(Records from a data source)
-- ==== Sys2Proof/Laws/SteadyA.lean ====
section
/-! SUPPORT. `Steady` for the operations of the block, first part: one lemma each, for the provers to cite. -/
namespace Sys2Proof.Machine

theorem State.setReg_steady {a : State} {s : State} (o : Nat) (v : Word) (hk : Steady a s) : Steady a (State.setReg s o v) := by
  unfold State.setReg
  repeat' first
    | with_reducible assumption
    | intro _
    | (extract_lets +onlyGivenNames v; refine Steady.cut (v := v) ?_ (fun _ => ?_); rotate_left; clear_value v; revert v; intros; rotate_right; unfold v; clear v)
    | (extract_lets +onlyGivenNames v; clear_value v; revert v; intros)
    | with_reducible refine Steady.foldState (fun _ _ _ => ?_) ?_
    | with_reducible refine Steady.foldl (fun _ _ _ => ?_) _ ?_
    | with_reducible refine Steady.choice ?_ ?_
    | split
    | with_reducible apply Steady.upd

theorem State.bump_steady {a : State} {s : State} (o : Nat) (hi : Nat) (lo : Nat) (n : Nat) (hk : Steady a s) : Steady a (State.bump s o hi lo n) := by
  unfold State.bump
  repeat' first
    | with_reducible assumption
    | intro _
    | (extract_lets +onlyGivenNames v; refine Steady.cut (v := v) ?_ (fun _ => ?_); rotate_left; clear_value v; revert v; intros; rotate_right; unfold v; clear v)
    | (extract_lets +onlyGivenNames v; clear_value v; revert v; intros)
    | with_reducible apply State.setReg_steady
    | with_reducible refine Steady.foldState (fun _ _ _ => ?_) ?_
    | with_reducible refine Steady.foldl (fun _ _ _ => ?_) _ ?_
    | with_reducible refine Steady.choice ?_ ?_
    | split
    | with_reducible apply Steady.upd

theorem State.setFld_steady {a : State} {s : State} (o : Nat) (hi : Nat) (lo : Nat) (v : Nat) (hk : Steady a s) : Steady a (State.setFld s o hi lo v) := by
  unfold State.setFld
  repeat' first
    | with_reducible assumption
    | intro _
    | (extract_lets +onlyGivenNames v; refine Steady.cut (v := v) ?_ (fun _ => ?_); rotate_left; clear_value v; revert v; intros; rotate_right; unfold v; clear v)
    | (extract_lets +onlyGivenNames v; clear_value v; revert v; intros)
    | with_reducible apply State.setReg_steady
    | with_reducible refine Steady.foldState (fun _ _ _ => ?_) ?_
    | with_reducible refine Steady.foldl (fun _ _ _ => ?_) _ ?_
    | with_reducible refine Steady.choice ?_ ?_
    | split
    | with_reducible apply Steady.upd

theorem State.setEntry_steady {a : State} {s : State} (e : Option Entry) (hk : Steady a s) : Steady a (State.setEntry s e) := by
  unfold State.setEntry
  repeat' first
    | with_reducible assumption
    | intro _
    | (extract_lets +onlyGivenNames v; refine Steady.cut (v := v) ?_ (fun _ => ?_); rotate_left; clear_value v; revert v; intros; rotate_right; unfold v; clear v)
    | (extract_lets +onlyGivenNames v; clear_value v; revert v; intros)
    | with_reducible apply State.setFld_steady
    | with_reducible refine Steady.foldState (fun _ _ _ => ?_) ?_
    | with_reducible refine Steady.foldl (fun _ _ _ => ?_) _ ?_
    | with_reducible refine Steady.choice ?_ ?_
    | split
    | with_reducible apply Steady.upd

theorem State.thaw_steady {a : State} {s : State} (hk : Steady a s) : Steady a (State.thaw s) := by
  unfold State.thaw
  repeat' first
    | with_reducible assumption
    | intro _
    | (extract_lets +onlyGivenNames v; refine Steady.cut (v := v) ?_ (fun _ => ?_); rotate_left; clear_value v; revert v; intros; rotate_right; unfold v; clear v)
    | (extract_lets +onlyGivenNames v; clear_value v; revert v; intros)
    | with_reducible apply State.setFld_steady
    | with_reducible refine Steady.foldState (fun _ _ _ => ?_) ?_
    | with_reducible refine Steady.foldl (fun _ _ _ => ?_) _ ?_
    | with_reducible refine Steady.choice ?_ ?_
    | split
    | with_reducible apply Steady.upd

theorem State.setBit_steady {a : State} {s : State} (o : Nat) (i : Nat) (hk : Steady a s) : Steady a (State.setBit s o i) := by
  unfold State.setBit
  repeat' first
    | with_reducible assumption
    | intro _
    | (extract_lets +onlyGivenNames v; refine Steady.cut (v := v) ?_ (fun _ => ?_); rotate_left; clear_value v; revert v; intros; rotate_right; unfold v; clear v)
    | (extract_lets +onlyGivenNames v; clear_value v; revert v; intros)
    | with_reducible apply State.setFld_steady
    | with_reducible refine Steady.foldState (fun _ _ _ => ?_) ?_
    | with_reducible refine Steady.foldl (fun _ _ _ => ?_) _ ?_
    | with_reducible refine Steady.choice ?_ ?_
    | split
    | with_reducible apply Steady.upd

theorem State.advanceDone_steady {a : State} {s : State} (x1 : Nat) (hk : Steady a s) : Steady a (State.advanceDone s x1) := by
  induction x1 generalizing s with
  | zero => exact hk
  | succ n ih =>
    unfold State.advanceDone
    repeat' first
      | with_reducible assumption
      | intro _
      | (extract_lets +onlyGivenNames v; refine Steady.cut (v := v) ?_ (fun _ => ?_); rotate_left; clear_value v; revert v; intros; rotate_right; unfold v; clear v)
      | (extract_lets +onlyGivenNames v; clear_value v; revert v; intros)
      | with_reducible apply State.setFld_steady
      | with_reducible apply ih
      | with_reducible refine Steady.foldState (fun _ _ _ => ?_) ?_
      | with_reducible refine Steady.foldl (fun _ _ _ => ?_) _ ?_
      | with_reducible refine Steady.choice ?_ ?_
      | split
      | with_reducible apply Steady.upd

theorem State.reply_steady {a : State} {s : State} (n : Nat) (code : Nat) (detail : Nat) (words : List Nat) (hk : Steady a s) : Steady a (State.reply s n code detail words) := by
  unfold State.reply
  repeat' first
    | with_reducible assumption
    | intro _
    | (extract_lets +onlyGivenNames v; refine Steady.cut (v := v) ?_ (fun _ => ?_); rotate_left; clear_value v; revert v; intros; rotate_right; unfold v; clear v)
    | (extract_lets +onlyGivenNames v; clear_value v; revert v; intros)
    | with_reducible apply State.setReg_steady
    | with_reducible apply State.setBit_steady
    | with_reducible apply State.advanceDone_steady
    | with_reducible refine Steady.foldState (fun _ _ _ => ?_) ?_
    | with_reducible refine Steady.foldl (fun _ _ _ => ?_) _ ?_
    | with_reducible refine Steady.choice ?_ ?_
    | split
    | with_reducible apply Steady.upd

theorem State.outcome_steady {a : State} {s : State} (n : Nat) (code : Nat) (k : Nat) (hk : Steady a s) : Steady a (State.outcome s n code k) := by
  unfold State.outcome
  repeat' first
    | with_reducible assumption
    | intro _
    | (extract_lets +onlyGivenNames v; refine Steady.cut (v := v) ?_ (fun _ => ?_); rotate_left; clear_value v; revert v; intros; rotate_right; unfold v; clear v)
    | (extract_lets +onlyGivenNames v; clear_value v; revert v; intros)
    | with_reducible apply State.reply_steady
    | with_reducible refine Steady.foldState (fun _ _ _ => ?_) ?_
    | with_reducible refine Steady.foldl (fun _ _ _ => ?_) _ ?_
    | with_reducible refine Steady.choice ?_ ?_
    | split
    | with_reducible apply Steady.upd
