theorem State.fencePort_steady {a : State} {s : State} (p : Nat) (reason : Nat) (hk : Steady a s) : Steady a (State.fencePort s p reason) := by
  unfold State.fencePort
  repeat' first
    | with_reducible assumption
    | intro _
    | (extract_lets +onlyGivenNames v; refine Steady.cut (v := v) ?_ (fun _ => ?_); rotate_left; clear_value v; revert v; intros; rotate_right; unfold v; clear v)
    | (extract_lets +onlyGivenNames v; clear_value v; revert v; intros)
    | with_reducible apply State.setFld_steady
    | with_reducible apply State.modPort_steady
    | with_reducible apply State.sendEvents_steady
    | with_reducible apply State.event_steady
    | with_reducible apply State.keepFault_steady
    | with_reducible apply State.fenceReq_steady
    | with_reducible apply State.withdraw_steady
    | with_reducible apply State.closeStreams_steady
    | with_reducible apply State.escalate_steady
    | with_reducible apply State.admitHeld_steady
    | with_reducible apply State.fenceRp_steady
    | with_reducible apply State.goDown_steady
    | with_reducible apply State.settle_steady
    | with_reducible refine Steady.foldState (fun _ _ _ => ?_) ?_
    | with_reducible refine Steady.foldl (fun _ _ _ => ?_) _ ?_
    | with_reducible refine Steady.choice ?_ ?_
    | split
    | with_reducible apply Steady.upd

theorem State.protoErr_steady {a : State} {s : State} (p : Nat) (i : Nat) (hk : Steady a s) : Steady a (State.protoErr s p i) := by
  unfold State.protoErr
  repeat' first
    | with_reducible assumption
    | intro _
    | (extract_lets +onlyGivenNames v; refine Steady.cut (v := v) ?_ (fun _ => ?_); rotate_left; clear_value v; revert v; intros; rotate_right; unfold v; clear v)
    | (extract_lets +onlyGivenNames v; clear_value v; revert v; intros)
    | with_reducible apply State.setBit_steady
    | with_reducible apply State.fencePort_steady
    | with_reducible refine Steady.foldState (fun _ _ _ => ?_) ?_
    | with_reducible refine Steady.foldl (fun _ _ _ => ?_) _ ?_
    | with_reducible refine Steady.choice ?_ ?_
    | split
    | with_reducible apply Steady.upd

theorem State.takeBeat_steady {a : State} {s : State} (p : Nat) (data : List Byte) (wen : Nat) (hk : Steady a s) : Steady a (State.takeBeat s p data wen) := by
  unfold State.takeBeat
  repeat' first
    | with_reducible assumption
    | intro _
    | (extract_lets +onlyGivenNames v; refine Steady.cut (v := v) ?_ (fun _ => ?_); rotate_left; clear_value v; revert v; intros; rotate_right; unfold v; clear v)
    | (extract_lets +onlyGivenNames v; clear_value v; revert v; intros)
    | with_reducible apply State.modPort_steady
    | with_reducible apply State.protoErr_steady
    | with_reducible apply State.retWd_steady
    | with_reducible refine Steady.foldState (fun _ _ _ => ?_) ?_
    | with_reducible refine Steady.foldl (fun _ _ _ => ?_) _ ?_
    | with_reducible refine Steady.choice ?_ ?_
    | split
    | with_reducible apply Steady.upd

theorem State.beat_steady {a : State} {s : State} (p : Nat) (data : List Byte) (wen : Nat) (hk : Steady a s) : Steady a (State.beat s p data wen) := by
  unfold State.beat
  repeat' first
    | with_reducible assumption
    | intro _
    | (extract_lets +onlyGivenNames v; refine Steady.cut (v := v) ?_ (fun _ => ?_); rotate_left; clear_value v; revert v; intros; rotate_right; unfold v; clear v)
    | (extract_lets +onlyGivenNames v; clear_value v; revert v; intros)
    | with_reducible apply State.hogDue_steady
    | with_reducible apply State.protoErr_steady
    | with_reducible apply State.settle_steady
    | with_reducible apply State.retWd_steady
    | with_reducible apply State.modPort_steady
    | with_reducible apply State.takeBeat_steady
    | with_reducible refine Steady.foldState (fun _ _ _ => ?_) ?_
    | with_reducible refine Steady.foldl (fun _ _ _ => ?_) _ ?_
    | with_reducible refine Steady.choice ?_ ?_
    | split
    | with_reducible apply Steady.upd

theorem State.beatCore_steady {a : State} {s : State} (k : Nat) (hk : Steady a s) : Steady a (State.beatCore s k) := by
  unfold State.beatCore
  repeat' first
    | with_reducible assumption
    | intro _
    | (extract_lets +onlyGivenNames v; refine Steady.cut (v := v) ?_ (fun _ => ?_); rotate_left; clear_value v; revert v; intros; rotate_right; unfold v; clear v)
    | (extract_lets +onlyGivenNames v; clear_value v; revert v; intros)
    | with_reducible apply State.setFld_steady
    | with_reducible refine Steady.foldState (fun _ _ _ => ?_) ?_
    | with_reducible refine Steady.foldl (fun _ _ _ => ?_) _ ?_
    | with_reducible refine Steady.choice ?_ ?_
    | split
    | with_reducible apply Steady.upd

theorem State.beatCores_steady {a : State} {s : State} (stopped : Nat) (hk : Steady a s) : Steady a (State.beatCores s stopped) := by
  unfold State.beatCores
  repeat' first
    | with_reducible assumption
    | intro _
    | (extract_lets +onlyGivenNames v; refine Steady.cut (v := v) ?_ (fun _ => ?_); rotate_left; clear_value v; revert v; intros; rotate_right; unfold v; clear v)
    | (extract_lets +onlyGivenNames v; clear_value v; revert v; intros)
    | with_reducible apply State.beatCore_steady
    | with_reducible refine Steady.foldState (fun _ _ _ => ?_) ?_
    | with_reducible refine Steady.foldl (fun _ _ _ => ?_) _ ?_
    | with_reducible refine Steady.choice ?_ ?_
    | split
    | with_reducible apply Steady.upd

theorem State.beginEntry_steady {a : State} {s : State} (target : Nat) (cmd : Option Nat) (retain : Nat) (hk : Steady a s) : Steady a (State.beginEntry s target cmd retain) := by
  unfold State.beginEntry
  repeat' first
    | with_reducible assumption
    | intro _
    | (extract_lets +onlyGivenNames v; refine Steady.cut (v := v) ?_ (fun _ => ?_); rotate_left; clear_value v; revert v; intros; rotate_right; unfold v; clear v)
    | (extract_lets +onlyGivenNames v; clear_value v; revert v; intros)
    | with_reducible apply State.setEntry_steady
    | with_reducible apply State.setFld_steady
    | with_reducible refine Steady.foldState (fun _ _ _ => ?_) ?_
    | with_reducible refine Steady.foldl (fun _ _ _ => ?_) _ ?_
    | with_reducible refine Steady.choice ?_ ?_
    | split
    | with_reducible apply Steady.upd

theorem State.bindNow_steady {a : State} {s : State} (n : Nat) (peer : Nat) (ok : Bool) (hk : Steady a s) : Steady a (State.bindNow s n peer ok) := by
  unfold State.bindNow
  repeat' first
    | with_reducible assumption
    | intro _
    | (extract_lets +onlyGivenNames v; refine Steady.cut (v := v) ?_ (fun _ => ?_); rotate_left; clear_value v; revert v; intros; rotate_right; unfold v; clear v)
    | (extract_lets +onlyGivenNames v; clear_value v; revert v; intros)
    | with_reducible apply State.outcome_steady
    | with_reducible apply State.setFld_steady
    | with_reducible refine Steady.foldState (fun _ _ _ => ?_) ?_
    | with_reducible refine Steady.foldl (fun _ _ _ => ?_) _ ?_
    | with_reducible refine Steady.choice ?_ ?_
    | split
    | with_reducible apply Steady.upd

theorem State.blankLine_steady {a s : State} (lb ix : Nat) (hk : Steady a s) : Steady a (State.blankLine s lb ix) := by
  unfold State.blankLine
  split
  · exact hk
  · extract_lets blank s1
    have hb : ∀ t h, Steady a t → Steady a (blank t h) := by
      intro t h ht
      dsimp only [blank]
      split
      · exact ht
      · exact State.setMeta_steady _ _ _ ht
    have h1 : Steady a s1 := hb _ _ hk
    clear_value s1
    split
    · exact hb _ _ h1
    · exact h1
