-- ==== Sys2Proof/Tests/Slice0.lean ====
section
/-! SUPPORT. Tests: well-formedness, and for every statement of Slice0 a concrete state and operands that meet the hypotheses of
each of its clauses, with what the command then does. The expected values are worked out by hand from the tables of the spec. -/
namespace Sys2Proof.Tests
open Sys2Proof.Machine
set_option Elab.async false

/-! ## States -/

/-- The state after a command. -/
def after (c : Instr) (s : State) : State := match exec c s with
  | .next t => t
  | _ => s

/-- A header from its fields (lowest bit, value). -/
def hdr (fs : List (Nat × Nat)) : Hdr := BitVec.ofNat 256 (fs.foldl (fun a f => a + f.2 * 2 ^ f.1) 0)

/-- Firmware runs. -/
def ready : State := State.reset.setFld oBootStat 63 60 5

/-- Region 0: 16 units from unit 0, a storage format, all ports, all permissions. -/
def region (fmt : Nat) (s : State) : State :=
  s.defineRegion 0 { span := 16 * 2 ^ 32, attr := fmt + 7 * 2 ^ 32 + 0x1FFF * 2 ^ 48, aux := 0 }

/-- Context 3: four counters, four flags, routes from 0, no key. -/
def ctx3 : Bound :=
  { ccnt := 4, fcnt := 4, rbase := 0, rcnt := 2, ecen := false, ectr := 0, epoch := 0, keys := 0, ctrs := [], flgs := [] }

/-- Firmware runs, region 0 holds FP32, context 3 is bound. -/
def bound3 : State := { region 0 ready with bound := [(3, ctx3)] }

/-- As `bound3`, with context 3 resident in slot 0. -/
def work : State := bound3.loadCtx 3 0 0 0

/-- Command 0 is posted with an opcode and parameter words. -/
def posted (opc : Nat) (ws : List Nat) (s : State) : State :=
  let s := s.setFld oCmdPosted 31 0 1
  let s := s.setReg (oCmdSlot 0 0) (BitVec.ofNat 64 opc)
  foldState (fun s i => s.setReg (oCmdSlot 0 (i + 1)) (BitVec.ofNat 64 (ws.getD i 0))) (List.range 7) s

/-- A command has been answered with a code and a detail in reply slot 0. -/
def replied (t : State) (opc code detail : Nat) : Bool := t.reg (oRplSlot 0 0) == BitVec.ofNat 64 (opc * 2 ^ 24 + detail * 2 ^ 16 + code)

/-! ## Well-formed commands -/

theorem test_wf_request : (Instr.rd 12 (hdr [(0, opRd)])).wellFormed = true := by decide
theorem test_wf_request_port : (Instr.rd 13 (hdr [(0, opRd)])).wellFormed = false := by decide
theorem test_wf_request_opcode : (Instr.rd 0 (hdr [(0, opWr)])).wellFormed = false := by decide
theorem test_wf_request_undefined : (Instr.rd 0 (hdr [(0, 0x03)])).wellFormed = true := by decide
theorem test_wf_beat : (Instr.writeDataBeat 12 [] 0).wellFormed = true ∧ (Instr.writeDataBeat 13 [] 0).wellFormed = false := by decide
theorem test_wf_port : (Instr.hogCutoff 13).wellFormed = false := by decide
theorem test_wf_group : (Instr.bankGrant 31 []).wellFormed = true ∧ (Instr.bankGrant 32 []).wellFormed = false := by decide
theorem test_wf_range : (Instr.rangeCloseInForce 256).wellFormed = false := by decide
theorem test_wf_stream : (Instr.streamPrefetch 4 0).wellFormed = false ∧ (Instr.streamStepDeliver 0 4).wellFormed = false := by decide
theorem test_wf_ring : (Instr.dreqPulse 64).wellFormed = false := by decide
theorem test_wf_packet : (Instr.rwrite (mkPkt [(0, 1)]) []).wellFormed = true ∧ (Instr.rwrite (mkPkt [(0, 1), (4, 1)]) []).wellFormed = false ∧
    (Instr.closingPacket (mkPkt [(0, 1)]) []).wellFormed = false ∧ (Instr.rsig (mkPkt [(0, 1)]) [] 0).wellFormed = false ∧
    (Instr.rnack (mkPkt [(0, 2)])).wellFormed = false := by decide
theorem test_wf_payload : (Instr.rwrite (mkPkt [(0, 1)]) (List.replicate 129 0)).wellFormed = false := by decide +kernel
theorem test_wf_batch : (Instr.batchClose 256).wellFormed = false := by decide
theorem test_wf_tag : (Instr.retryResend 512).wellFormed = false ∧ (Instr.twinTimeout 1024).wellFormed = false := by decide
theorem test_wf_twin : (Instr.twrite (mkPkt [(0, 9)]) []).wellFormed = false ∧ (Instr.tack (mkPkt [(0, 8)])).wellFormed = false ∧
    (Instr.tfetch (mkPkt [(0, 10), (4, 1)])).wellFormed = false ∧ (Instr.tdata (mkPkt [(0, 11), (4, 1)]) []).wellFormed = false ∧
    (Instr.bindMessage (mkPkt [(0, 10)]) []).wellFormed = false := by decide
theorem test_wf_boundary : (Instr.turnBoundary 0 ⟨List.replicate 10 0, []⟩ 0).wellFormed = false ∧
    (Instr.turnBoundary 0 ⟨[], []⟩ 16).wellFormed = false := by decide
theorem test_wf_domain : (Instr.droop 8).wellFormed = true ∧ (Instr.droop 9).wellFormed = false := by decide
theorem test_wf_slot : (Instr.contextHang 64).wellFormed = false := by decide
theorem test_wf_cores : (Instr.ccHang 16).wellFormed = false := by decide
theorem test_wf_slice : (Instr.shavingStart 8).wellFormed = false ∧
    (Instr.shavingStep 0 ⟨[(128, 0, 1)], []⟩).wellFormed = false ∧ (Instr.shavingStep 0 ⟨[(127, 15, 1)], []⟩).wellFormed = true := by decide
theorem test_wf_bank : (Instr.retirementStart 512 .hardFault).wellFormed = false := by decide
theorem test_wf_trims : (Instr.recoveryComplete 0 ⟨List.replicate 67 0, []⟩).wellFormed = false ∧
    (Instr.recoveryComplete 0 ⟨[], [⟨7, 63, [], [], false⟩]⟩).wellFormed = false ∧ (Instr.secenInitDone (some [⟨8, 64, [], [], false⟩])).wellFormed = false := by
  decide
theorem test_wf_instance : (Instr.coldReset 32768 []).wellFormed = false := by decide
theorem test_wf_shadow : (Instr.slotShadowWrite 32 0 0).wellFormed = false ∧ (Instr.slotShadowWrite 0 4 0).wellFormed = false := by decide
theorem test_wf_view : (Instr.viewHdrWrite 1024 0).wellFormed = false := by decide
theorem test_wf_offset : (Instr.readClear ⟨2 ^ 20, 0⟩).wellFormed = false ∧ (Instr.registerWrite (2 ^ 20) 0).wellFormed = false := by decide
theorem test_wf_mbist : (Instr.tmMbist (2 ^ 32)).wellFormed = false ∧ (Instr.mbistComplete [⟨0, 528, 0, []⟩] [] []).wellFormed = false := by decide
theorem test_wf_repair : (Instr.tmRepairLd (2 ^ 32)).wellFormed = false := by decide

/-! ## The queue, reset, invariants -/

theorem witness_StepRunsTheFrontCommand_idle : State.reset.pending = [] ∧
    ({ State.reset with pins := { State.reset.pins with poreset := true } } : State).pins.poreset = true ∧
    (State.reset.setFld oPwrStat 63 62 3).ps = 3 := by decide +kernel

Exercise: The answer must be every line of the records that holds the string "kernel".

Task response:
theorem test_wf_payload : (Instr.rwrite (mkPkt [(0, 1)]) (List.replicate 129 0)).wellFormed = false := by decide +kernel
    (State.reset.setFld oPwrStat 63 62 3).ps = 3 := by decide +kernel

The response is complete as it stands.